Prompt: Take the records below and print them verbatim up to and including the line that carries "mgmt := BitVec.ofNat".

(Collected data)
┄┄┄┄┄┄
/-- The fields of an echo frame, and whether its CRC is that of bytes 1-59 (R189, R195). -/
def EchoFields.ofBytes (b : List Nat) : EchoFields where
  type := b.getD 1 0
  seq := b.getD 2 0
  flags := b.getD 3 0
  sense := (List.range 12).map fun i => BitVec.ofNat 32 (numBE ((b.drop (4 + 4 * i)).take 4))
  laneTime := numBE ((b.drop 52).take 4)
  mgmt := BitVec.ofNat 32 (numBE ((b.drop 56).take 4))
  crcOk := crc32c ((b.drop 1).take 59) == BitVec.ofNat 32 (numBE ((b.drop 60).take 4))

/-- An echo that arrives is discarded: `reg` counts it, and ECHO_ERR is set (R218). -/
def State.discardEcho (s : State) (l reg : Nat) : State := (s.count reg).laneEvent l 1

/-- An echo frame whose bytes are read, its first bit having arrived at `t` (R198, R218). -/
def State.judgeEcho (s : State) (l t : Nat) (x : EchoFields) : State :=
  if x.crcOk = false ∨ x.type ≠ 0x18 then s.discardEcho l (R.LANE_ECHO_BAD l)
  else
    match echoFrame (t + 640) x.laneTime with
    | none => s.discardEcho l (R.LANE_ECHO_MISMATCH l)
    | some f =>
      if x.seq ≠ f % 256 ∨ (s.lane l).nextFrame ≤ f then s.discardEcho l (R.LANE_ECHO_MISMATCH l)
      else if dueOf f ≤ t + 640 then s.discardEcho l (R.LANE_ECHO_LATE l)
      else if (s.lane l).awaiting.contains f = false then s.discardEcho l (R.LANE_ECHO_MISMATCH l)
      else if (s.echoOf l f).isSome then s
      else s.acceptEcho l f x.flags ((t : Int) - (640 * f + 672)) x.sense x.mgmt

/-- ECHO_RECEIVE (R184, R185, R195, R198, R218). The 64 code groups of an echo frame whose first bit arrives at `t`: the receiver reads them
at its running disparity, which carries on from one frame to the next; after an invalid frame it aligns anew (log entry 13). A lane whose
domain is not ON, or before INIT, hears nothing. -/
def execEchoReceive (l : Fin 256) (t : Nat) (groups : List (BitVec 10)) (s : State) : Out :=
  let s := s.at_ (t + 640)
  let n := l.val
  if s.alive = false ∨ s.domOn (14 + n / 64) = false then .next s
  else
    match readFrame (s.lane n).rx (groups.map BitVec.toNat) with
    | none => .next ((s.setLane n { s.lane n with rx := none }).discardEcho n (R.LANE_ECHO_BAD n))
    | some (b, d) => .next ((s.setLane n { s.lane n with rx := some d }).judgeEcho n t (EchoFields.ofBytes b))

/-- ECHO_DUE (R198, R199, R214, R218). At the due time of echo `f`, a frame whose echo was not accepted counts as missed; the
primary lane of a pair takes the partner's sense words; the third miss in a row of a LINKED lane makes it LOST. -/
def execEchoDue (l : Fin 256) (f : Nat) (s : State) : Out :=
  let s := s.at_ (dueOf f)
  let n := l.val
  let k := s.lane n
  if k.awaiting.contains f then
    let s1 := s.setLane n { k with awaiting := k.awaiting.filter fun x => x != f }
    match s.echoOf n f with
    | some _ => .next s1
    | none =>
      let s2 := s1.count (R.LANE_ECHO_MISS n)
      let s3 := if s.get (F.LANE_CFG_ROLE n) = 1 then
          match s.echoOf (s.partner n) f with
          | some e => if e.merged then s2 else (s2.keepEcho n { e with merged := true }).count (R.LANE_MERGED n)
          | none => s2
        else s2
      let m := k.missed + 1
      let s4 := s3.setLane n { s3.lane n with missed := m }
      .next (if s.laneState n = L.linked ∧ 3 ≤ m then (s4.setLaneState n L.lost).laneEvent n 2 else s4)
  else .next s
┄┄┄┄┄┄
Result of the exercise:
/-- The fields of an echo frame, and whether its CRC is that of bytes 1-59 (R189, R195). -/
def EchoFields.ofBytes (b : List Nat) : EchoFields where
  type := b.getD 1 0
  seq := b.getD 2 0
  flags := b.getD 3 0
  sense := (List.range 12).map fun i => BitVec.ofNat 32 (numBE ((b.drop (4 + 4 * i)).take 4))
  laneTime := numBE ((b.drop 52).take 4)
  mgmt := BitVec.ofNat 32 (numBE ((b.drop 56).take 4))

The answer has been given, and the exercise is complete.